Variations in the isotopic composition of objects in the inner Solar System can be used to study the relationship between meteorites and the rocky planets. This approach generally assumes that isotopic variability reflects the object’s distance from the centre of the protoplanetary disk. Thus, given the isotopic similarity of Earth and the Moon, this assumption is difficult to reconcile with the standard model for the formation of the Earth–Moon system, which assumes the collision of a Mars-sized body into the proto-Earth.
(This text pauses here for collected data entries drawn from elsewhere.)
/-- The bytes that a word of a warp reads of a line of another device: its own queued stores lie over them (R206). -/
def State.ownBytes (s : State) (w : Warp) (va : Nat) (bs : List Byte) : List Byte :=
  tab 128 fun i => match s.queued w .glob (2 ^ 64) (va / 128 * 128 + i) with
    | .byte b => b
    | .none | .blocked => bs.getD i 0

/-- A request is performed at its home; answers the bytes of the line read, with the dirty bytes of the die's RDC for a warp
(R203), or the old values of the atomics; none where it meets a unit that was written back damaged (R406). An atomic's line
leaves the die's RDC first (R213). -/
def performRemote (s : State) (r : FabReq) : State × Option (List Byte) :=
  let l := Loc.peer r.dev (r.pa / 128 * 128)
  match r.op with
  | .read =>
    match s.waiterWarp r.who with
    | some w =>
      if (s.readBad r.die l 128).any (· != 3) then (s, none)
      else
        let s := s.fillRdc r.die l
        let bs := (kget (s.rdc r.die) l.line ⟨[], 0, false, 0, 0⟩).bytes
        (s, some (match r.who with
          | .word _ _ => s.ownBytes w r.va bs
          | _ => bs))
    | none => if (s.homeBad l 128).isSome then (s, none) else (s, some (s.homeBytes l 128))
  | .write ws => (s.putHomeAt l ws, some [])
  | .atomic off sz op xs =>
    let s := (s.writeBackRdc r.die l.line).dropRdc r.die l.line
    if (s.homeBad (l.plus off) sz.bytes).isSome then (s, none)
    else
      let (s, bs) := atomicsAt (l.plus off) sz op xs s []
      (s, some bs)
  | .discard =>
    let c := s.freeCtr
    ({ s with freeCtr := c + 128 }.writeHome l (tab 128 fun i => BitVec.ofNat 8 (Config.freeValue (c + i))), some [])
  | .message _ => (s, some [])

/-- What an answer changes in the copies of the core and the die that sent the request: a write-back leaves the line clean, a
store's bytes enter the copies, an atomic's or a DISCARD's line leaves them (R203, R207, R213, R219). -/
def answeredCopies (s : State) (r : FabReq) : State :=
  let t := (Loc.peer r.dev r.pa).line
  match r.who, r.op, s.waiterWarp r.who with
  | .rdc die _, .write ws, _ => s.writtenBack die t ws
  | _, .write ws, some w => s.storedHome w.core t ws
  | _, .atomic .., some w => s.dropL1 w.core t
  | _, .discard, some w => (s.dropL1Die (Config.dieOfCore w.core) t).dropRdc (Config.dieOfCore w.core) t
  | _, _, _ => s

/-- R368: a request for the same line of the same device was sent earlier and has not been performed. -/
def FabReq.behind (r : FabReq) (s : State) : Bool :=
  s.fab.any fun e => e.2.dev == r.dev && e.2.pa / 128 == r.pa / 128 && decide (e.2.order < r.order) && e.2.answer.isNone
    && match e.2.op with | .message _ => false | .read | .write _ | .atomic .. | .discard => true

/-- R411: FABRIC, with TADDR the fabric address. -/
def fabTrap (r : FabReq) (info : W32) : TrapReq := ⟨.fabric, r.fabAddr, 0, info⟩

/-- A request has its answer; one that no one waits for, and a write-back that has been performed, is over. A lane's load is
performed as its line comes (R206). -/
def State.answerFab (s : State) (req : Nat) (r : FabReq) (a : TrapReq ⊕ List Byte) : State :=
  match r.who, a with
  | .none, _ | .rdc _ _, .inr _ => { s with fab := kdel s.fab req }
  | who, a =>
    let s := s.modFab req fun r => { r with answer := some a }
    match who, r.op, a with
    | .lane wid seq l, .read, .inr _ => match s.warp? wid with
      | some w => let (s, w) := pump s wid w seq (1#32 <<< l); s.setWarp wid w
      | none => s
    | _, _, _ => s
Martin Schiller and colleagues analysed the calcium isotope composition of samples from meteorite parent bodies, the asteroid Vesta, Mars and Earth. The authors found that the calcium isotope ratios correlate with the masses of the parent asteroids and planets, providing a proxy for their accretion timescales. They infer that this correlation arises from a slow, steady evolution of the bulk calcium isotopic composition in the rocky-planet-forming region of the protoplanetary disk, reflecting the introduction of pristine outer-Solar-System material to the thermally processed inner protoplanetary disk, which is associated with the accretion of mass to the proto-Sun. They also conclude that the very similar calcium isotope composition of Earth and the Moon implies that the Moon-forming impact involved protoplanets that formed near the end of the life of the protoplanetary disk.